(DATA SHOWN Opens)

-- ==== Sys2Proof/Machine/ModuleEvents.lean ====
section
/-! DEFINITION. The module's reset, power and clock; the firmware mailbox; context kills; the debugger (R132, R330, R335, R356, R362, R363,
R365, R367, R380, R383, R384, R393, R401, R410, R414, R415). An event whose condition does not hold changes nothing. A mailbox request
answers 0 when it is taken and 1 when it is refused (log 24). -/

namespace Sys2Proof.Machine

/-- The mailbox's answer. -/
def reply (s : State) (n : Nat) : State := { s with replies := s.replies ++ [n] }
/-- A request taken on a condition, else refused. -/
def taken (s : State) (ok : Bool) (f : State → State) : Host.Outcome State Fault Refusal :=
  .next (if ok then reply (f s) 0 else reply s 1)

/-! Reset, power and clock (R356, R363, R393, R401). -/

/-- MODULE_RESET: every state of the module but the clock and the host's memory; the module number is what all 36 planes report. -/
def execModuleReset (planes : List Nat) (s : State) : Host.Outcome State Fault Refusal :=
  let num := match planes with
    | m :: ms => if planes.length = 36 && ms.all (· = m) && m < 144 then some m else none
    | [] => none
  let down (p : Port) : Port := { p with up := num.isSome }
  let r := State.reset
  .next { r with
    fresh := s.fresh, clkns := s.clkns, cycle := s.cycle, host := s.host, ocm := s.ocm, farRanges := s.farRanges
    fwLayout := s.fwLayout
    fabric := { r.fabric with modNum := num, ports := r.fabric.ports.map down } }

/-- The arithmetic clock is lowered, or raised again, in steps of 100 MHz from 1.2 GHz on. -/
def execThermalThrottle (mhz : Nat) (s : State) : Host.Outcome State Fault Refusal :=
  .next (if mhz % 100 = 0 && 1200 ≤ mhz && mhz ≤ 3300 then { s with mhz } else s)
def execMailboxPowerCap (watts : Nat) (s : State) : Host.Outcome State Fault Refusal :=
  taken s (1200 ≤ watts && watts ≤ 3600 && watts % 50 = 0) fun s => { s with powerCap := watts }
/-- Every launch stops and completes, and the dies power down. -/
def execThermalShutdown (s : State) : Host.Outcome State Fault Refusal :=
  let s1 := (s.launches.filter Launch.live).foldl (fun s l =>
    endLaunch (stopLaunch s l true) l.id (if l.desc.deadline ≠ 0 then 0x10 else 0x85) 0) { s with powered := false }
  .next s1

/-- A resident launch's watchdog counts CLKNS time while one of its swarms is neither HALTED nor stopped (R15, R383). -/
def countWatchdog (s : State) (ns : Nat) (l : Launch) : Launch :=
  if l.state = .resident && s.swarms.any fun w => w.ref.seq = l.seq && !w.ref.slice && w.sched ≠ .halted && !w.stopped then
    { l with watchdog := l.watchdog + ns }
  else l
/-- CLKNS advances (R356), and with it the watchdog counts. -/
def advanceClock (s : State) (ns : Nat) : State :=
  { s with clkns := s.clkns + ns, launches := s.launches.map (countWatchdog s ns) }

/-- CLKNS is slewed by offsets up to 1 ms, stepped by larger forward ones; a larger backward one is slewed and reported to the host. -/
def execPtpMessage (offset : Int) (s : State) : Host.Outcome State Fault Refusal :=
  .next (if 1000000 < offset then { advanceClock s offset.toNat with slew := 0, synced := true }
    else if offset < -1000000 then reply { s with slew := offset, synced := true } 4
    else { s with slew := offset, synced := true })
def execSyncLoss (s : State) : Host.Outcome State Fault Refusal := .next { s with synced := false, slew := 0 }

/-! Context kills (R380). -/

/-- A killed context's launches complete Cancelled at once, and nothing of them is performed. -/
def killLaunch (s : State) (l : Launch) : State :=
  let s1 := modLaunchId (stopLaunch s l false) l.id fun l => { l with state := .ending, status := 0x85, unwritten := [] }
  match s1.launches.find? fun x => x.id = l.id with
  | none => s1
  | some x => closeLaunch (match writeRecord s1 x with | .ok s2 => s2 | .error _ => s1) x
/-- What a context still has on its way is dropped: buffered and announced stores, held packets and cell requests. -/
def dropWrites (s : State) (ctx tag : Nat) : State :=
  let mine (e : WcbEntry) : Bool := e.ctx = ctx
  let sent (a : Announcement) : Bool := a.core.any fun n => (coreAt s n).wcb.any fun e => mine e && e.sent && e.pa = a.pa
  { s with
    announcements := s.announcements.filter fun a => !sent a
    cores := s.cores.map fun c => { c with wcb := c.wcb.filter fun e => !mine e }
    cellWaits := s.cellWaits.filter fun x => x.ctx ≠ ctx || x.packet.isNone
    fabric := { s.fabric with
      heldPackets := s.fabric.heldPackets.filter fun h => h.2.jobtag ≠ tag
      early := s.fabric.early.filter fun p => p.jobtag ≠ tag
      planeWaits := s.fabric.planeWaits.filter fun h => h.2.jobtag ≠ tag } }
/-- Steps 5 and 6: the keys and all the context had go, and the tag leaves the list. -/
def buryContext (s : State) (k : Kill) : State :=
  let dead (h : Hold) : Bool := h.ctx = k.ctx
  { s with
    kills := s.kills.erase k
    killList := s.killList.erase k.tag
    contexts := s.contexts.filter fun c => c.num ≠ k.ctx
    views := s.views.filter fun v => v.ctx ≠ k.ctx
    pageRequests := s.pageRequests.filter fun p => p.ctx ≠ k.ctx
    migrating := s.migrating.filter fun m => m.ctx ≠ k.ctx
    precopies := s.precopies.filter fun p => p.ctx ≠ k.ctx
    dies := s.dies.map fun d => { d with
      tlb := d.tlb.filter fun m => m.ctx ≠ k.ctx, ats := d.ats.filter fun a => a.1 ≠ k.ctx, holds := d.holds.filter fun h => !dead h }
    fabric := { s.fabric with
      owner := s.fabric.owner.filter fun o => o.1 ≠ k.ctx
      collectives := s.fabric.collectives.filter fun c => c.ctx ≠ k.ctx } }
/-- Step 3, when the list has room: the tag is listed and a notice goes to every other module of the membership. A context that does not
own the fabric has the tag log 67 gives it. -/
def enterKill (s : State) (k : Kill) : State :=
  if k.entered || Config.killTags ≤ s.killList.length then s
  else
    let told := s.fabric.current.mods.filter fun m => some m ≠ s.fabric.modNum
    let s1 := { s with
      killList := s.killList ++ [k.tag]
      kills := s.kills.map fun x => if x = k then { x with entered := true, waiting := told } else x }
    told.foldl (fun s m => send s (newPacket s 0x0C m k.tag 0 0)) s1
/-- A notice of another module is taken up when the list has room: the tag is listed, its writes dropped, and acknowledged. -/
def takeNotice (s : State) (n : Nat × Nat) : State :=
  if Config.killTags ≤ s.killList.length && !s.killList.contains n.2 then s
  else
    let held (h : Nat × Packet) : Bool := h.2.jobtag = n.2 && h.2.src = n.1
    let s1 := { s with killList := if s.killList.contains n.2 then s.killList else s.killList ++ [n.2] }
    let s2 := modFabric s1 fun f => { f with notices := f.notices.erase n, heldPackets := f.heldPackets.filter fun h => !held h }
    send s2 (newPacket s2 0x0D n.1 n.2 0 0)
/-- Kills go on: each that is acknowledged by all ends, and what waits for the list enters it. -/
def settleKills (s : State) : State :=
  let s1 := (s.kills.filter fun k => k.entered && k.waiting.isEmpty).foldl buryContext s
  let s2 := s1.kills.foldl enterKill s1
  let s3 := s2.fabric.notices.foldl takeNotice s2
  (s3.kills.filter fun k => k.entered && k.waiting.isEmpty).foldl buryContext s3
/-- KILL A CONTEXT: steps 1 to 3, and what can follow at once. -/
def killContext (s : State) (ctx : Nat) : State :=
  if s.kills.any fun k => k.ctx = ctx then s
  else
    let tag := match s.fabric.owner with | some (c, t) => if c = ctx then t else 2 ^ 16 + ctx | none => 2 ^ 16 + ctx
    let unmap (q : WorkQueue) : WorkQueue := if q.ctx = ctx then { q with mapped := false, removing := true } else q
    let s1 : State := { s with queues := s.queues.map unmap }
    let s2 : State := (s1.launches.filter fun (l : Launch) => l.ctx = ctx && l.state ≠ .completed).foldl killLaunch s1
    let s3 := dropWrites { s2 with queues := s2.queues.filter fun q => q.ctx ≠ ctx } ctx tag
    settleKills (modContext { s3 with kills := s3.kills ++ [⟨ctx, tag, false, []⟩] } ctx fun c => { c with killed := true })
def execMailboxKillContext (ctx : Nat) (s : State) : Host.Outcome State Fault Refusal := taken s true fun s => killContext s ctx

/-- KILL_NOTICE and KILL_ACK (R397). -/
def execKillNotice (src tag : Nat) (s : State) : Host.Outcome State Fault Refusal :=
  .next (settleKills (modFabric s fun f => { f with notices := f.notices ++ [(src, tag)] }))
def execKillAck (src tag : Nat) (s : State) : Host.Outcome State Fault Refusal :=
  .next (settleKills { s with kills := s.kills.map fun k =>
    if k.tag = tag && k.entered then { k with waiting := k.waiting.filter (· ≠ src) } else k })

/-! Queues (R330, R333, R335). -/

/-- Powers of two. -/
def isPow2 (n : Nat) : Bool := (List.range 32).any fun k => n = 2 ^ k
/-- A queue as its descriptor gives it. -/
def queueOf (s : State) (q : Nat) (d : List Byte) : WorkQueue :=
  ⟨q, descWord d 0 8, descWord d 8 4, descWord d 12 2, descWord d 14 2, descWord d 16 2, descWord d 24 8, descWord d 32 8, descWord d 40 4,
   0, 0, 0, [], 0, 0, 0, 0, false, false, [(0, s.clkns)]⟩
/-- A queue joins a mapped gang that can neither be mapped whole nor unmapped (R333, R335). DESIGN CHOICE: the mailbox then refuses it, where
the rules name no outcome (log 97). -/
def splitsGang (s : State) (x : WorkQueue) : Bool :=
  (gangs s).any fun g => g.ctx = x.ctx && g.gang = x.gang && g.mapped && g.pinned && (makeRoom s 1 (victims s g.slack)).isNone
/-- The limits of a descriptor, and of its gang. -/
def queueOk (s : State) (x : WorkQueue) (d : List Byte) : Bool :=
  x.num < Config.hostQueues && (queue? s x.num).isNone && d.length = 64 && x.ring % 4096 = 0 && isPow2 x.entries && 64 ≤ x.entries &&
    x.entries ≤ 65536 && 1 ≤ x.ctx && x.ctx ≤ 4095 && x.gang ≤ 1023 && x.vector < 2048 && x.extBase % 64 = 0 && x.extEntries ≤ 2 ^ 20 &&
    ((d.drop 18).take 6).all (· = 0) && ((d.drop 44).all (· = 0)) && (gangQueues s x.ctx x.gang).length < 8 &&
    !(s.kills.any fun k => k.ctx = x.ctx) && !splitsGang s x
def execMailboxInstallQueue (q : Nat) (desc : List Byte) (s : State) : Host.Outcome State Fault Refusal :=
  taken s (queueOk s (queueOf s q desc) desc) fun s =>
    evaluateMapping { s with queues := s.queues ++ [{ queueOf s q desc with since := [] }] }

(DATA SHOWN Closes)

**WHAT NEEDS TO BE DONE**.
When a line in the records above contains the word "queueOk", copy it.

**RESPONSE BELOW**.
def queueOk (s : State) (x : WorkQueue) (d : List Byte) : Bool :=
  taken s (queueOk s (queueOf s q desc) desc) fun s =>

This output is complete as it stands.